Supplied material START
/-- A GCM encryption (R316): the IV is a fixed field and the slot's next counter. Answers nothing while the counter waits for its
block; a wait and a stop count and set their causes as for a frame (R300, R302). -/
def State.gcmEncrypt (s : State) (x : CryptoJob) (j : Job) (src aad : List Byte) : Option JobResult × State :=
  have k := s.txKey (gcmKey x.slot x.gen)
  have d := drawKey k (s.openBlocks k) (2 ^ 64 - 1)
  have s := s.setTxKey (gcmKey x.slot x.gen) d.2
  match d.1 with
  | .wait => (none, (s.bump Reg.KEEP_RSV_WAIT).raiseKeep 5)
  | .stop => (some { code := 0x09 }, (s.bump Reg.KEEP_KEY_STOP).raiseKeep 3)
  | .value c =>
    have s := if c < 2 ^ 64 - 2 ^ 20 ∨ d.2.forced then s
      else (s.setTxKey (gcmKey x.slot x.gen) { d.2 with forced := true }).raise 0x40 2
    have iv := [0xA5] ++ leBytes 1 x.slot ++ beBytes 2 x.gen ++ beBytes 8 c
    have out := fixLen src.length (Config.std 0x02 x.key [iv, src])
    have tag := fixLen j.tagLen (Config.std 0x102 x.key [iv, aad, out])
    (some { code := 0, dst := out, also := [(j.word 0x20, iv), (j.word 0x28, tag)] }, s)

/-- An authenticated decryption (R317): zeros where the tag fails. -/
def checkedOut (ok : Bool) (out : List Byte) : JobResult :=
  if ok then { code := 0, dst := out } else { code := 1, dst := zeros out.length }

/-- The result of a job that passed every check (R314 to R322); `iters` are the rejection iterations of a signature, `fault` says
that it was not produced or failed its self-check (R323). -/
def State.jobResult (s : State) (x : CryptoJob) (j : Job) (iters : Nat) (fault : Bool) : Option JobResult × State :=
  have src := s.load (j.word 0x08) (j.word 0x0C)
  have aad := s.load (j.word 0x18) j.aadLen
  have iv := s.load (j.word 0x20) j.ivLen
  have tag := s.load (j.word 0x28) j.tagSize
  have op := j.op
  have n := src.length
  if op = 1 then (some { code := 0, dst := fixLen n (Config.std 0x01 x.key [iv, src]) }, s)
  else if op = 2 then s.gcmEncrypt x j src aad
  else if op = 3 then
    (some (checkedOut (fixLen j.tagLen (Config.std 0x102 x.key [iv, aad, src]) == tag) (fixLen n (Config.std 0x02 x.key [iv, src]))), s)
  else if op = 4 then
    (some { code := 0, dst := fixLen n (Config.std 0x04 x.key [iv, src]),
            also := [(j.word 0x28, fixLen j.tagLen (Config.std 0x104 x.key [iv, aad, src, leBytes 1 j.tagLen]))] }, s)
  else if op = 5 then
    have out := fixLen n (Config.std 0x04 x.key [iv, src])
    (some (checkedOut (j.tagLen == 0 || fixLen j.tagLen (Config.std 0x104 x.key [iv, aad, out, leBytes 1 j.tagLen]) == tag) out), s)
  else if op = 6 then (some { code := 0, also := [(j.word 0x28, fixLen j.tagLen (Config.std 0x06 x.key [src]))] }, s)
  else if op = 7 then (some { code := if fixLen j.tagLen (Config.std 0x06 x.key [src]) = tag then 0 else 1 }, s)
  else if op = 8 then (some { code := 0, dst := fixLen (n + 8) (Config.std 0x08 x.key [src]) }, s)
  else if op = 9 then
    (match Config.unwrap x.key src with
    | some k => (some { code := 0, dst := beBytes (n - 8) k }, s)
    | none => (some { code := 1, dst := zeros (n - 8) }, s))
  else if op = 0x11 then (some { code := 0, dst := beBytes 64 (Config.sha3 src).toNat }, s)
  else if op = 0x12 then (some { code := 0, dst := fixLen (j.word 0x14) (Config.std 0x12 0 [src, leBytes 4 (j.word 0x14)]) }, s)
  else if op = 0x13 then (some { code := 0, dst := fixLen (j.word 0x14) (Config.std 0x13 x.key [src, aad, leBytes 4 (j.word 0x14)]) }, s)
  else if op = 0x14 then
    (some { code := if fixLen (j.word 0x14) (Config.std 0x13 x.key [src, aad, leBytes 4 (j.word 0x14)]) = tag then 0 else 1 }, s)
  else
    have msg := if op = 0x21 ∨ op = 0x22 then 0x00 :: src else 0x01 :: beBytes 64 (Config.sha3 src).toNat
    if op = 0x22 ∨ op = 0x24 then
      (some { code := if iv.length ≠ 2592 ∨ j.word 0x2C ≠ 4627 then 0x0B else if Config.verify iv msg aad tag then 0 else 0x0A }, s)
    else if fault then (some { code := 0x08 }, s)
    else
      have d := s.draw
      (some { code := 0, aux := some iters,
              also := [(j.word 0x28, fixLen 4627 (Config.std 0x21 x.key [msg, aad, leBytes 32 d.1]))] }, d.2)

/-- A signature that was not produced (R323): three in a row make the engine FAILED and lost. -/
def State.pqcFault (s : State) : State :=
  have s := (s.bump Reg.CRY_PQC_FAULTS).raise 0x44 1
  have run := min 3 (s.fld Reg.CRY_PQC_RUN 1 0 + 1)
  have s := s.setFld Reg.CRY_PQC_RUN 1 0 run
  if 3 ≤ run ∧ s.engineState 3 ≠ 4 then
    ((s.setFld (Reg.CRY_ESTAT 3) 31 29 4).raise 0x44 2).loseRes 0x23 0x11
  else s

/-- A signature that was produced ends the row of faults; ITER_MAX follows (Table 15.7). -/
def State.pqcSigned (s : State) (iters : Nat) : State :=
  (s.setFld Reg.CRY_PQC_RUN 1 0 0).setFld Reg.CRY_PQC_ITER_MAX 9 0 (max (s.fld Reg.CRY_PQC_ITER_MAX 9 0) (min iters 1023))

/-- The oldest running job of an engine ends: its output, AUX, and STATUS with DONE last; JR_DONE passes it (R311). -/
def State.endJob (s : State) (e : Nat) (x : CryptoJob) (j : Job) (r : JobResult) : State :=
  have s := s.store (j.word 0x10) r.dst
  have s := r.also.foldl (fun (s : State) a => s.store a.1 a.2) s
  have at' := s.descAddr e x.idx
  have s := s.store (at' + 0x3C) (leBytes 4 (r.aux.getD r.dst.length))
  have s := s.store (at' + 0x38) (leBytes 4 (2 ^ 31 + r.code))
  have y := s.engine e
  have s := s.setEngine e { y with running := y.running.drop 1 }
  have s := (s.setFld (Reg.CRY_JR_DONE e) 8 0 (x.idx + 1)).setFld (Reg.CRY_ESTAT e) 7 0 r.code
  have s := s.bump (Reg.CRY_JOBS e)
  have s := if r.code = 0 ∨ r.code = 0x0A ∨ r.code = 1 then s else s.bump (Reg.CRY_ERRS e)
  have s := if r.code = 1 ∧ e ≤ 1 then s.bump (Reg.CRY_AUTHFAIL e) else s
  have s := if j.irq then s.raise (enginePage e) 0 else s
  s.showEngine e

/-- JOB_COMPLETE (R311): the oldest running job of an engine ends; on a lost engine it does not (log 41). A GCM encryption whose counter has no block yet goes on
waiting. -/
def execJobComplete (t : Angle) (e : Fin 4) (iters : BitVec 10) (fault : Bool) (s : State) : Outcome :=
  have s := s.tick t
  have n := e.val
  match (s.engine n).running with
  | [] => .next s
  | x :: _ =>
    if 2 ≤ s.engineState n ∨ s.resLost (0x20 + n) then .next s
    else
      have j := s.jobAt n x.idx
      have early := if !(j.formOk n) then 5 else if !j.inside then 3 else if x.code ≠ 0 then x.code else if !j.lengthOk then 2 else 0
      if early ≠ 0 then .next ((s.endJob n x j { code := early }).startJobs n 3)
      else
        have r := s.jobResult x j iters.toNat (fault || decide (814 < iters.toNat))
        match r.1 with
        | none => .next r.2
        | some res =>
          have s := r.2.endJob n x j res
          have s := if n = 3 ∧ res.code = 8 then s.pqcFault
            else if n = 3 ∧ (j.op = 0x21 ∨ j.op = 0x23) then s.pqcSigned iters.toNat else s
          .next (s.startJobs n 3)

/-- JOB_SEGMENT_END (R312): a segment of a host job ends and a waiting firmware job runs; the host job's key is loaded again after
it. -/
def execJobSegmentEnd (t : Angle) (e : Fin 4) (s : State) : Outcome :=
  have s := s.tick t
  .next (if (s.engine e.val).running.isEmpty then s else s.setEngine e.val { s.engine e.val with held := none })

/-- Every engine's ESTAT, and the jobs that can start again. -/
def State.resumeEngines (s : State) : State := (List.range 4).foldl (fun s e => (s.showEngine e).startJobs e 3) s

/-- The running jobs of every engine end with a status, their output area overwritten with zeros (R318, R319). -/
def State.stopJobs (s : State) (code : Nat) : State :=
  (List.range 4).foldl (fun s e =>
    (s.engine e).running.foldl (fun s x =>
      have j := s.jobAt e x.idx
      s.endJob e x j { code := code, dst := if j.inside then zeros j.outLen else [] }) s) s

/-- RNG_FAIL (R318): the generator fails its health test and every engine stalls. -/
def execRngFail (t : Angle) (s : State) : Outcome :=
  have s := s.tick t
  .next (if s.crypto.rngBad.isSome then s
    else (List.range 4).foldl State.showEngine { s with crypto := { s.crypto with rngBad := some s.uptime } })

/-- RNG_TIMEOUT (R318): 1 ms later, on the 25 MHz reference (R12), the running jobs end RNG, and RNG is raised on both AES pages. -/
def execRngTimeout (t : Angle) (s : State) : Outcome :=
  have s := s.tick t
  match s.crypto.rngBad with
  | none => .next s
  | some at' => .next (if s.uptime < at' + 8000000 then s else ((s.stopJobs 0x07).raise 0x41 2).raise 0x42 2)

/-- RNG_RECOVERY (R318): the generator passes again, and the jobs go on. -/
def execRngRecovery (t : Angle) (s : State) : Outcome :=
  have s := s.tick t
  .next (if s.crypto.rngBad.isNone then s else State.resumeEngines { s with crypto := { s.crypto with rngBad := none } })

/-- A KFP session is gone: PEER_STAT shows none, and an open one raises SESSION (Table 13.10). -/
def State.dropSession (s : State) (x : Session) : State :=
  have k := bankKey x.peer Reg.FEED_PEER_STAT
  have s := (s.setFld k 31 29 0).setFld k 27 24 0
  if x.isOpen then s.raise 0x52 0 else s

/-- The session table is zeroized (R320): nodes must join again, and KFP sessions handshake again. -/
def State.zeroizeSessions (s : State) : State :=
  have s := s.sessions.foldl (fun (s : State) x => s.dropSession x.2) s
  { s with
    field := { s.field with nodes := s.field.nodes.mapVals (fun _ n => { n with session := false, key := 0, nextKey := 0, oldKeyUntil := none, rekey := none }) }
    sessions := [] }

/-- CRYPTO_ALARM (R319, R320): `sensors` are voltage, clock, temperature, light and mesh, bits 0 to 4. -/
def execCryptoAlarm (t : Angle) (sensors : BitVec 5) (s : State) : Outcome :=
  have s := s.tick t
  have m := sensors.toNat
  if m = 0 then .next s
  else
    have s := [0, 1].foldl (fun (s : State) e =>
      ((s.setFld (Reg.CRY_ALM_STAT e) 4 0 (s.fld (Reg.CRY_ALM_STAT e) 4 0 ||| m)).setFld (Reg.CRY_ALM_NOW e) 4 0
        (s.fld (Reg.CRY_ALM_NOW e) 4 0 ||| m)).bump (Reg.CRY_ALM_CNT e)) s
    have s := { s with crypto := { s.crypto with
      alarmAt := some (s.crypto.alarmAt.getD s.cycle)
      engines := s.crypto.engines.mapVals (fun _ x => { x with held := none }) } }
    have s := (((List.range 4).foldl State.showEngine s).raise 0x41 1).raise 0x42 1
    .next (if 8 ≤ m then s.zeroizeSessions.alert 0x41 else s)

/-- An alarm that lasts more than 1 cycle loses the engines to Slalom until it clears (R319). -/
def State.checkAlarm (s : State) : State :=
  match s.crypto.alarmAt with
  | some c =>
    if s.cycle ≤ c + 1 then s
    else (List.range 4).foldl (fun s e => if (s.engine e).lost then s
      else (s.setEngine e { s.engine e with lost := true }).loseRes (0x20 + e) 0x11) s
  | none => s

/-- ALARM_CLEAR (R319): the stopped jobs end ALARM, and the engines load keys again for the next job. -/
def execAlarmClear (t : Angle) (s : State) : Outcome :=
  have s := s.tick t
  if s.crypto.alarmAt.isNone then .next s
  else
    have s := [0, 1].foldl (fun (s : State) e => s.setFld (Reg.CRY_ALM_NOW e) 4 0 0) s
    have s := s.stopJobs 0x06
    have s := { s with crypto := { s.crypto with alarmAt := none } }
    have s := (List.range 4).foldl (fun s e => if (s.engine e).lost then
      (s.setEngine e { s.engine e with lost := false }).regainRes (0x20 + e) else s) s
    .next s.resumeEngines

end Sys2Proof.Machine
end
Supplied material END
▶ _Task instructions_: Every line in the records above with "beBytes" in it adds one to the count; give that count and nothing else.

▶ _Response box_: 4